- _Task instructions_:
Return the line containing "lost := [], pendPush" and every line after it through the end of the entries below, with no other lines.

- _Task data_:
- - - -
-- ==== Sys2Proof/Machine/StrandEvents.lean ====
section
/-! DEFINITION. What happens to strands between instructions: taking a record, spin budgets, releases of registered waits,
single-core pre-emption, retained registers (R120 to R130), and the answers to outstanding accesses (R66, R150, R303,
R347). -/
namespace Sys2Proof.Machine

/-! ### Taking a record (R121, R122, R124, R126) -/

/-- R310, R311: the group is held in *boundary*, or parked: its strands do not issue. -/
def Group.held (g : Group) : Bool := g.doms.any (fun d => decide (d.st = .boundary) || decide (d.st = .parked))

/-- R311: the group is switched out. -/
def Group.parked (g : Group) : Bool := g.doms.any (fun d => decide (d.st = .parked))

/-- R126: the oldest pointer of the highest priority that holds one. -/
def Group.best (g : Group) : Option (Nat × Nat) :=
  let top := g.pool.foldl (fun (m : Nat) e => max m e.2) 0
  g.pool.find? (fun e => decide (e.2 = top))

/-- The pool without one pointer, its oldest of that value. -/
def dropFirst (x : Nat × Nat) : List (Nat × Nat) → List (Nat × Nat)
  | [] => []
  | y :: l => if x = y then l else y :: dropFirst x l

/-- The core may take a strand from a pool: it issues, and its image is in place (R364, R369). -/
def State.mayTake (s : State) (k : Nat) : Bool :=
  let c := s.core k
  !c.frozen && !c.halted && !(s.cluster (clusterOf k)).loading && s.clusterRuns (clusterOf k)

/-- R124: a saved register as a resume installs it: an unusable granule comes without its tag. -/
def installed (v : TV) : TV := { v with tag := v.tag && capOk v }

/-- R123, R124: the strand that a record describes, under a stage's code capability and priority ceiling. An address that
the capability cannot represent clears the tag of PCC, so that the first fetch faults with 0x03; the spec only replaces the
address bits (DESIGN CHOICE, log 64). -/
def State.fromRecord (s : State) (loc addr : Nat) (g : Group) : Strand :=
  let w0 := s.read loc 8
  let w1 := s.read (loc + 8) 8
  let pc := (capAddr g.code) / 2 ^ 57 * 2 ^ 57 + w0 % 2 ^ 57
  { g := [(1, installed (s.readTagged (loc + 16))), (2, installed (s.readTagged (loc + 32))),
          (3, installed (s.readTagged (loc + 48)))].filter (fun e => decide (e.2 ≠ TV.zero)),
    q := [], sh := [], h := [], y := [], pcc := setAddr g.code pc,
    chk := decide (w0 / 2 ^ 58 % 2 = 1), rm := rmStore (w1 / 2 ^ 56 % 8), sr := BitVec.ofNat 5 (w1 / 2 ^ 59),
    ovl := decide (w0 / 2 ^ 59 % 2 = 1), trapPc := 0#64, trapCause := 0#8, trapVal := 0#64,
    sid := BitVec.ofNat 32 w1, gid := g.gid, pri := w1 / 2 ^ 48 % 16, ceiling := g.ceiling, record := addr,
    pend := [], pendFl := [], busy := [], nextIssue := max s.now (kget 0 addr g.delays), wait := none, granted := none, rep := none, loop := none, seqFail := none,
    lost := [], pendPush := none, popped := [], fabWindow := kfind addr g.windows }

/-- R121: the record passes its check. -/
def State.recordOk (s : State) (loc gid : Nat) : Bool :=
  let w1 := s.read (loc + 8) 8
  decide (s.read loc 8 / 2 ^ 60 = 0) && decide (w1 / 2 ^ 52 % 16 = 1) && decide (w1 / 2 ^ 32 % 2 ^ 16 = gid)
- - - -
- _Solution_:
    lost := [], pendPush := none, popped := [], fabWindow := kfind addr g.windows }

/-- R121: the record passes its check. -/
def State.recordOk (s : State) (loc gid : Nat) : Bool :=
  let w1 := s.read (loc + 8) 8
  decide (s.read loc 8 / 2 ^ 60 = 0) && decide (w1 / 2 ^ 52 % 16 = 1) && decide (w1 / 2 ^ 32 % 2 ^ 16 = gid)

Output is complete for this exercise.